Sure point and shoot cameras or phone cameras are not as good a quality photo as the SLR but most these days are not far from the standard of SLR type photos. I used to have a old film type SLR and a friend had a Kodak Intsamatic and he could get more photos than me at any one place. Mine looked better overall but he could take a few and then choose the best one once we both got our films developed that is. Modern day digital cameras are far superior to even old SLR film cameras.
Easy to store, less worry if it gets stolen or broken, easy to use, less worry actually taking photos, less worry all round.
You are after photos to record your travels, not necessarily great works of art.
I have a long list of pros and cons for the SLR camera.
On one had it is an item I have spent a lot of money on and as such, I would like to get my "money's worth" out of it.

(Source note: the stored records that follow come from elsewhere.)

-- ==== Sys2Proof/Laws/Steady.lean ====
section
/-! SUPPORT. What the hand-offs of an event leave besides the background, as long as none of them forces
an exit from maintenance: the operating state, TU, TS, the inputs, the enables and the field sources. -/

namespace Sys2Proof.Machine

/-- Both enables in force of each kind (R152). -/
def NoticeUnit.enables (nu : NoticeUnit) : Bank (Bool × Bool) 24 := nu.records.map fun r => (r.message, r.lamp)

/-- What only a forced exit could change inside an event's hand-offs. -/
structure SteadyPart where
  op : OpState
  overridden : Bank Bool 12
  tu : TyreUnit
  ts : StoreUnit
  supply : InputRec
  park : InputRec
  enables : Bank (Bool × Bool) 24
  mode : SnapMode
  maskIntervention : Bool
  maskEmergency : Bool
  maskDemandLost : Bool

/-- The steady part of a state. -/
def State.steadyPart (s : State) : SteadyPart :=
  { op := s.me.op, overridden := s.sc.overridden, tu := s.tu, ts := s.ts, supply := s.si.supply,
    park := s.si.park, enables := s.nu.enables, mode := s.nu.mode,
    maskIntervention := s.nu.maskIntervention, maskEmergency := s.nu.maskEmergency,
    maskDemandLost := s.nu.maskDemandLost }

/-- The steady part with SI, which the functions of the other units leave whole. -/
def State.steady (s : State) : SteadyPart × SampleIntake := (s.steadyPart, s.si)

section updates
variable (s : State)

@[simp] theorem State.setLr_steady (x : LinkRouter) : (s.setLr x).steady = s.steady := rfl
@[simp] theorem State.setLu_steady (x : Bank GroupRun 3) : (s.setLu x).steady = s.steady := rfl
@[simp] theorem State.setBt_steady (x : BrakeUnit) : (s.setBt x).steady = s.steady := rfl
@[simp] theorem State.setSu_steady (x : StabUnit) : (s.setSu x).steady = s.steady := rfl
@[simp] theorem State.setDu_steady (x : DemandUnit) : (s.setDu x).steady = s.steady := rfl

theorem State.setSc_steady {x : StatusUnit} (h : x.overridden = s.sc.overridden) :
    (s.setSc x).steady = s.steady := by
  simp [State.steady, State.steadyPart, h]

theorem State.setMe_steady {x : ManageUnit} (h : x.op = s.me.op) : (s.setMe x).steady = s.steady := by
  simp [State.steady, State.steadyPart, h]

theorem State.setNu_steady {x : NoticeUnit} (h1 : x.enables = s.nu.enables) (h2 : x.mode = s.nu.mode)
    (h3 : x.maskIntervention = s.nu.maskIntervention) (h4 : x.maskEmergency = s.nu.maskEmergency)
    (h5 : x.maskDemandLost = s.nu.maskDemandLost) : (s.setNu x).steady = s.steady := by
  simp [State.steady, State.steadyPart, h1, h2, h3, h4, h5]

/-- A record replaced by one with the same enables. -/
theorem NoticeUnit.enables_setRec (nu : NoticeUnit) (k : NoticeKind) {r : NoticeRec}
    (h1 : r.message = (nu.notice k).message) (h2 : r.lamp = (nu.notice k).lamp) :
    (nu.setRec k r).enables = nu.enables := by
  apply Bank.ext_read
  intro i
  simp only [NoticeUnit.enables, NoticeUnit.setRec, Bank.read_map, Bank.read_write]
  split
  · next h => subst h; rw [h1, h2]; rfl
  · rfl

end updates

@[simp] theorem pushMsg_steady (s : State) (p : Port) (m : QMsg) :
    (pushMsg s p m).1.steady = s.steady := by
  unfold pushMsg; dsimp only; split <;> simp [State.setPort]
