namespace Sys2Proof.Proofs

open Sys2Proof Sys2Proof.Machine

/-- A whole quotient is not changed by rounding. -/
@[simp] theorem divHalfUp_mul_self (a : Nat) {b : Nat} (hb : 0 < b) : divHalfUp (a * b) b = a :=
  Nat.div_eq_of_lt_le (by linarith) (by linarith)

/-- `divHalfUp_bounds` over the integers, as the rules state the bounds of a rounded quotient. -/
theorem divHalfUp_bounds_int (a : Nat) {b : Nat} (hb : 0 < b) :
    2 * (a : Int) < (2 * (divHalfUp a b : Int) + 1) * b
      ∧ (2 * (divHalfUp a b : Int) - 1) * b ≤ 2 * (a : Int) := by
  obtain ⟨below, above⟩ := divHalfUp_bounds a hb
  zify at below above
  constructor <;> linarith

/-- Natural subtraction is the clamp at 0, so the minimum leaves only the upper clamp to do. -/
theorem natCast_min_sub_eq_clampInt (n k hi : Nat) :
    ((min (n - k) hi : Nat) : Int) = clampInt 0 hi (n - k) := by
  unfold clampInt
  split_ifs <;> omega

/-- R105, steps 2 and 3: the rounded quotient less 101, clamped to 0..1400. -/
theorem compensate_eq_clampInt (p : Nat) (t : Int) :
    (compensate p t : Int)
      = clampInt 0 1400 ((divHalfUp ((p + 101) * 293) (t + 273).toNat : Int) - 101) :=
  natCast_min_sub_eq_clampInt _ 101 Config.tyreMax

/-- R105, step 1: down to -40 degrees the divisor is positive, and the quotient is the rounded one. -/
theorem compensate_quotient (p : Nat) {t : Int} (ht : -40 ≤ t) :
    ∃ a : Int, 2 * (((p : Int) + 101) * 293) < (2 * a + 1) * (t + 273)
      ∧ (2 * a - 1) * (t + 273) ≤ 2 * (((p : Int) + 101) * 293)
      ∧ (compensate p t : Int) = clampInt 0 1400 (a - 101) := by
  have divisor : ((t + 273).toNat : Int) = t + 273 := Int.toNat_of_nonneg (by omega)
  obtain ⟨above, below⟩ := divHalfUp_bounds_int ((p + 101) * 293) (by omega : 0 < (t + 273).toNat)
  rw [divisor] at above below
  exact ⟨_, mod_cast above, mod_cast below, compensate_eq_clampInt p t⟩

/-- R105: at 20 degrees the divisor is the factor 293, and the pressure is its own compensation. -/
theorem compensate_reference {p : Nat} (hp : p ≤ 1400) : compensate p 20 = p := by
  have quotient : divHalfUp ((p + 101) * 293) ((20 : Int) + 273).toNat = p + 101 :=
    divHalfUp_mul_self (p + 101) (by decide)
  rw [compensate, quotient, Nat.add_sub_cancel]
  exact min_eq_left hp

end Sys2Proof.Proofs
end

section
/-! The pressure bands (R106). The margin is a move of the edges: each state before the report is banded as
the raw band is, by edges of its own. -/

namespace Sys2Proof.Proofs

open Sys2Proof Sys2Proof.Machine

/-- The ranges of R101 that keep the edges apart: even with their margins they stay in order. -/
theorem tyreSettingsOk_edges {t : WheelsTable} (h : tyreSettingsOk t = true) :
    t.qDefl < t.qLow ∧ t.qLow + 70 ≤ t.qHigh := by
  simp only [tyreSettingsOk, within, Bool.and_eq_true, decide_eq_true_eq] at h
  obtain ⟨⟨⟨⟨⟨⟨⟨-, low⟩, -⟩, deflated⟩, ⟨high, -⟩⟩, -⟩, -⟩, -⟩ := h
  omega

/-- R106: between edges in order, each raw band is one interval. -/
theorem rawBand_intervals {t : WheelsTable} (hd : t.qDefl ≤ t.qLow) (hl : t.qLow ≤ t.qHigh) (q : Nat) :
    (rawBand t q = .deflated ↔ q < t.qDefl) ∧ (rawBand t q = .low ↔ t.qDefl ≤ q ∧ q < t.qLow) ∧
    (rawBand t q = .high ↔ t.qHigh ≤ q) ∧ (rawBand t q = .normal ↔ t.qLow ≤ q ∧ q < t.qHigh) := by
  unfold rawBand
  split_ifs <;> simp only [true_iff, false_iff] <;> omega

section edges

variable (t : WheelsTable) (q : Nat)

/-- R106: a record that is UNHEARD, MISSING or NORMAL has no margin. -/
theorem bandAfter_unheard_missing_normal {b : WheelState}
    (hb : b = .unheard ∨ b = .missing ∨ b = .normal) : bandAfter t b q = rawBand t q := by
  rcases hb with rfl | rfl | rfl <;> rfl

/-- R106: LOW is left upward only past its upper edge and the margin. -/
theorem bandAfter_low : bandAfter t .low q = rawBand { t with qLow := t.qLow + 20 } q := rfl

/-- R106: out of DEFLATED, DEFLATED and LOW both reach up by the margin. -/
theorem bandAfter_deflated :
    bandAfter t .deflated q = rawBand { t with qDefl := t.qDefl + 20, qLow := t.qLow + 20 } q := by
  simp only [bandAfter, rawBand, Config.bandMargin]
  by_cases leaves : t.qDefl + 20 ≤ q ∧ t.qLow + 20 ≤ q
  · have aboveDefl : ¬ q < t.qDefl := by omega
    have aboveLow : ¬ q < t.qLow := by omega
    simp only [aboveDefl, aboveLow, if_false]
  · rcases not_and_or.1 leaves with inDefl | inLow
    · simp only [not_le.1 inDefl, if_true]
    · simp only [not_le.1 inLow, if_true]
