-- ==== Sys2Proof/Word.lean ====
section
/-! DEFINITION. The word types and their plainest arithmetic (spec chapter 02, R5, R8 to R10). -/
namespace Sys2Proof

/-- An instruction word (R8). -/
abbrev IWord := BitVec 32
/-- A scalar register, an address, a system register. -/
abbrev Word := BitVec 64
/-- A scalar register number s0 to s63 (R12). -/
abbrev SReg := BitVec 6
/-- A vector register number v0 to v31 (R12). -/
abbrev VRegNo := BitVec 5
/-- A predicate register number p0 to p127 (R12). -/
abbrev PRegNo := BitVec 7
/-- A governing predicate p0 to p7 (R12). -/
abbrev PGov := BitVec 3

/-- Bits of one vector register at full width (R2, R64). -/
def vregBits : Nat := 16384
/-- Bits of one predicate register at full width, VLEN / 2 (R108). -/
def predBits : Nat := 8192
/-- Bits of one weight plane: 128 x 128 cells of 16 bits (R193). -/
def planeBits : Nat := 262144
/-- Bits of one accumulator slot: 128 x 128 elements of 32 bits (R193). -/
def accBits : Nat := 524288

abbrev VReg := BitVec vregBits
abbrev PReg := BitVec predBits
abbrev Plane := BitVec planeBits
abbrev Acc := BitVec accBits

/-- Sign extension of a field to a register. -/
def sx64 {n : Nat} (x : BitVec n) : Word := x.signExtend 64
/-- Zero extension of a field to a register. -/
def zx64 {n : Nat} (x : BitVec n) : Word := x.setWidth 64

end Sys2Proof
end

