-- ==== Sys2Proof/Config.lean ====
section
/-! DEFINITION. What the spec leaves open: the free values. Each is a constant without a body: nothing in Lean can evaluate
it or prove a value of it. -/
namespace Sys2Proof.Config

/-- Nanoseconds that pass over a step: the spec promises no timing (R7). Applied to the count of steps. -/
opaque elapsed : Nat → BitVec 16

/-- A value the spec leaves unspecified. Applied to the count of such values drawn. -/
opaque freeValue : Nat → BitVec 64

/-- SHA-384 (R355, R360): the number of bytes, and the bytes as one little-endian number. FIPS 180 gives it, not the spec. -/
opaque sha384 : Nat → Nat → BitVec 384

/-- Whether an Ed25519 signature of a digest verifies under a key (R355, R360): key, digest, signature. -/
opaque ed25519 : Nat → BitVec 384 → Nat → Bool

/-- The same for ML-DSA-65. -/
opaque mldsa65 : Nat → BitVec 384 → Nat → Bool

/-- What the boot status register holds of the copy, the step and the image that failed (R359): the spec gives no layout. -/
opaque bootCode : Nat → Nat → Nat → BitVec 64

/-- The payload of a data flit that says what a list of numbers says (R369, R376): the spec gives no layout. -/
opaque payload : List Nat → BitVec 1920

/-- The signatures that the device makes of a digest (R361): Ed25519, ML-DSA-65. -/
opaque edSign : BitVec 384 → Nat
opaque mlSign : BitVec 384 → Nat

end Sys2Proof.Config
end

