/-- NAK_FLIT (R370): the sender replays from the SEQ that the payload begins with. -/
def execNakFlit (port : BitVec 4) (flit : BitVec 2048) (s : State) : Res :=
  receive port flit 1 (fun q s => s.setPort port.toNat (q.replayFrom ((Flit.payload flit).extractLsb' 0 16))) s

/-- The virtual channels that may be paused: 0 and 2 (R371). -/
def pausable (vc : Nat) : Bool := vc = 0 || vc = 2
def vcBit (vc : Nat) : BitVec 8 := 1#8 <<< vc

/-- PAUSE_FLIT and RESUME_FLIT (R371). -/
def execPauseFlit (port : BitVec 4) (flit : BitVec 2048) (s : State) : Res :=
  receive port flit 2 (fun q s => s.setPort port.toNat
    (if pausable (Flit.vc flit) then { q with paused := q.paused ||| vcBit (Flit.vc flit) } else q)) s
def execResumeFlit (port : BitVec 4) (flit : BitVec 2048) (s : State) : Res :=
  receive port flit 3 (fun q s => s.setPort port.toNat { q with paused := q.paused &&& ~~~(vcBit (Flit.vc flit)) }) s

/-- IDLE_FLIT (R369): the acknowledgement alone. -/
def execIdleFlit (port : BitVec 4) (flit : BitVec 2048) (s : State) : Res :=
  receive port flit 4 (fun q s => s.setPort port.toNat q) s

/-- A log entry of KIND 5: EVENT, the usable lanes, the partner's version (R365). -/
def State.logLink (s : State) (p ev ver : Nat) : State := s.logKind 5 p ev (laneCount (s.portAt p).lanes) ver 0
/-- A port's usable lanes become those of a mask; a change is logged (R372). -/
def State.setLanes (s : State) (p : Nat) (q : Port) (m : BitVec 8) : State :=
  let t := s.setPort p { q with lanes := m }
  if m = q.lanes then t else t.logLink p 3 0

/-- CAPABILITY_FLIT (R373): with MAJOR 1 the port is up, at the lower MINOR, on the lanes that both ends have; otherwise it
stays down. A port that was down has offered its own. -/
def execCapabilityFlit (port : BitVec 4) (flit : BitVec 2048) (s : State) : Res :=
  receive port flit 5 (fun q s =>
    let major := ((Flit.payload flit).extractLsb' 0 16).toNat
    let minor := ((Flit.payload flit).extractLsb' 16 16).toNat
    let mask := (Flit.payload flit).extractLsb' 40 8
    let q := { q with partner := ((Flit.payload flit).extractLsb' 32 5).toNat }
    let q := if q.up then q else { q with out := [] }.offer s.pkg.fid
    if major ≠ 1 then (s.setPort port.toNat { q with up := false }).logLink port.toNat 4 (major * 65536 + minor)
    else s.setLanes port.toNat { q with up := true, minor := min 0 minor } (q.lanes &&& mask)) s

/-- LINK_RETRAIN (R370, R372, R373): lanes that fail are removed, the retry buffer is replayed, the capability flit goes out; three
failures within 10 ms take the port down. -/
def execLinkRetrain (port : BitVec 4) (ok : Bool) (bad : BitVec 8) (s : State) : Res :=
  let p := port.toNat
  let q := s.portAt p
  .next (if 12 ≤ p then s
    else
      let t := s.logLink p 1 0
      if ok then
        let q := match q.retry with
          | [] => { q with replay := none, out := [] }
          | x :: _ => q.replayFrom x.seq
        let u := t.setLanes p q (q.lanes &&& ~~~bad)
        u.setPort p ((u.portAt p).offer s.pkg.fid)
      else
        let fails := s.time :: q.fails.filter (fun x => decide ((s.time - x).toNat ≤ 10000000))
        if 3 ≤ fails.length ∧ q.up then (t.setPort p { q with fails := fails, up := false }).logLink p 2 0
        else t.setPort p { q with fails := fails })

/-! ### Requests from outside (R367, R375 to R379) -/

/-- The lines of n bytes at a physical address, where they stand now (R260). -/
def State.homeLines (s : State) (pa n : Nat) : List Nat :=
  (natRange (pa / 128) ((pa + max n 1 - 1) / 128 + 1)).map fun k => lineOf (s.home (128 * k))

/-- What an access of another agent in main memory comes to: it meets poison, or is performed. -/
inductive HomeRes where
  | poison (line : Nat)
  | done (x : Nat) (s : State)

/-- Whether what is asked writes, reads. -/
def ReqOp.writes : ReqOp → Bool
  | .write _ => true
  | .amo _ _ _ => true
  | .merge _ _ => true
  | _ => false
def ReqOp.reads : ReqOp → Bool
  | .read => true
  | .amo _ _ _ => true
  | .merge _ _ => true
  | _ => false

/-- Whether a copy's claim holds back a request: one of this module, or of another than the asker's (R261, R379). -/
def State.inboundHeld (s : State) (x : Inbound) : Bool :=
  let k := if x.op.writes then Kind.store else .load
  (s.homeLines x.pa x.n).any fun l =>
    s.cts.any (fun c => c.copies.any (fun y => y.claims.any (fun z => z.1 = l && (z.2 || k != .load)))) ||
      s.pkg.farClaims.any (fun f => f.holds l k && decide (some f.src ≠ x.src))

/-- A request performed at its home as one event. -/
def State.atHome (s : State) (x : Inbound) : HomeRes :=
  let ls := s.homeLines x.pa x.n
  match (if x.op.reads then ls.find? s.badLine else none) with
  | some l => .poison l
  | none =>
    let old := s.readHome x.pa x.n
    let src := x.src.getD 0
    match x.op with
    | .claim d => .done 0 { s with pkg := { s.pkg with farClaims := s.pkg.farClaims ++ ls.map fun l => ⟨src, l, d⟩ } }
    | .release => .done 0 { s with pkg := { s.pkg with
        farClaims := s.pkg.farClaims.filter fun f => !(f.src = src && ls.contains f.line) } }
    | op => match op.apply x.n old with
      | some v =>
        let t := (s.writeHome x.pa x.n v).clearLines ((List.range x.n).map fun i => (s.home (x.pa + i), 1))
        .done old (ls.foldl (fun (t : State) l => t.wakeLine l none) t)
      | none => .done old s

/-- The answer to the host or to a module: a response flit leaves on VC 1 (R371). -/
def State.hostAnswer (s : State) (o : Out) : State := { s with pkg := { s.pkg with hostOut := o } }
def State.answerTo (s : State) (src : Option Nat) (o : Out) (what : List Nat) : State :=
  match src with
  | none => s.hostAnswer o
  | some d => { s.sendTo d 1 0 what with pkg := { (s.sendTo d 1 0 what).pkg with remoteOut := o } }
/-- A request is performed and answered; none where it waits for a copy's claim, or its answer for the port. A poisoned line that
it meets is found (R319). A host access to BAR0 has its own effect. -/
def State.serve (s : State) (x : Inbound) : Option State :=
  if x.src.isNone && decide (regBase ≤ x.pa ∧ x.pa < regEnd) then
    some (s.bar0 (x.pa - regBase) (match x.op with | .write v => some (BitVec.ofNat 64 v) | _ => none))
  else if s.inboundHeld x || x.src.any (fun d => !s.canSendTo d 1) then none
  else match s.atHome x with
    | .poison l => some ((s.detectEngine l).answerTo x.src .poison [1])
    | .done v t => some (t.answerTo x.src (.val v) [0, v])
/-- A request arrives: those of one asker are performed in the order of their arrival (R367, R374). -/
def State.arrive (s : State) (x : Inbound) : State :=
  let waits := { s with pkg := { s.pkg with inbound := s.pkg.inbound ++ [x] } }
  if s.pkg.inbound.any (fun y => y.src = x.src) then waits else (s.serve x).getD waits
/-- The requests that wait are tried again. -/
def State.retryInbound (s : State) : State :=
  match s.pkg.inbound with
  | [] => s
  | l => l.foldl State.arrive { s with pkg := { s.pkg with inbound := [] } }

/-- The atomic operation of an OP number (R244). -/
def amoOfOp (op : BitVec 4) : Option AmoOp :=
  match op.toNat with
  | 0 => some .add | 1 => some .swap | 2 => some .and | 3 => some .or | 4 => some .xor
  | 5 => some .min | 6 => some .max | 7 => some .minu | 8 => some .maxu | 9 => some .cas
  | _ => none

/-- Whether a grant admits an access (R376). -/
def Grant.admits (g : Grant) (src plot pa n : Nat) (rd w : Bool) : Bool :=
  g.srcFid = src && g.srcPlot = plot && decide (g.base ≤ pa ∧ pa + n ≤ g.base + g.size * pageSize) &&
    (!rd || g.access % 2 = 1) && (!w || g.access / 2 % 2 = 1)
/-- Whether a range has a byte in the firmware region, which firmware level alone reaches (R349). -/
def State.meetsRegion (s : State) (pa n : Nat) : Bool :=
  (List.range n).any fun i => s.inRegion (s.home (pa + i))
/-- Whether an entry admits a request. -/
def State.admitted (s : State) (src plot pa n : Nat) (rd w : Bool) : Bool :=
  s.pkg.grants.any (fun g => g.admits src plot pa n rd w) && !s.meetsRegion pa n

/-- REMOTE_REQUEST (R376, R378, R379): a request that an entry admits is performed at its home, every other is refused. -/
def execRemoteRequest (src : BitVec 5) (plot : BitVec 3) (pa n : Nat) (op : RemoteOp) (s : State) : Res :=
  let ok := s.admitted src.toNat plot.toNat pa n
  let refuse := s.answerTo (some src.toNat) .refused [2]
  let go := fun (o : ReqOp) => s.arrive ⟨some src.toNat, pa, n, o⟩
  .next (match op with
    | .read => if ok true false then go .read else refuse
    | .write x => if ok false true then go (.write x) else refuse
    | .amo k b d =>
      match amoOfOp k with
      | some o => if ok true true then go (.amo o b d) else refuse
      | none => refuse
    | .claim d => if ok (!d) d then go (.claim d) else refuse
    | .release => go .release)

However if did in fact get damaged it would not only ruin the enjoyment of the entire trip, the cost of the repair bill would potentially be devastatingly high as well.
That is the dilemma; trying to work out the 'risk Vs reward' of bringing the SLR camera.
I have some thinking to do....
It largely depends on how good and how comprehensive one needs the images to be. I tend to got to places twice one to look around and the second to photograph the place.
I have three camera's, a Nikon D810 with f2.8 24-70 and f2.8 70-200. A sony A35 with above average quality standard zoom and a Nikon Coolpix 900. THe Sony was bought as kit with 2 lens for around $700, both lens were rubbish, these in the end were traded in for a good quality lens.
The Sony was purchased as a Smallish cheapish camera (less than 20% of the cost of the Nikon) capable of excellent results. The coolpix 900 was purchased as a camera one could take into places that did not allow much luggage.
The Coolpix produces reasonable images, the lens zoom range is massive but the quality of the images at the extreme ends of the range is VERY poor. It is not a patch on the Sony or the D8i0. The battery life on both the Sony and the Coolpix is quite poor where as the Nikon D 810 battery last for many hundreds of shots and one can leave the camera switched on for days with out worrying the battery, thats NOT the case for the other 2.
There is NO issues about switching the Nikon D810 into some kind of point and shoot mode which will also give one a good deal better control over the image then either the Sony or the coolpix.
There's no simple answer to this problem (hence my three kits). If one is used to a decent SLR and one purchase's a smaller cheaper camera there WILL be problems one needs to get used to before one starts to commit some fond memories to images. For instance one has to watch what one does with the Coolpix is it can produce some REALLY awfull images.
Apart from the battery life I find the Sony A35 is an excellent compromise, compact a single lens with a reasonable zoom range and excellent image quality. It also has the advantage on can tale either stills OR movies WITHOUT changing the camera mode (it has a separate movie button, just below the normal shutter).
PS, in most cases the Nikon D810 is used, in cases where one is restiricted the Sony is used. I hardly ever use the coolpix any more, the Sony being not to much bigger and far more versatile.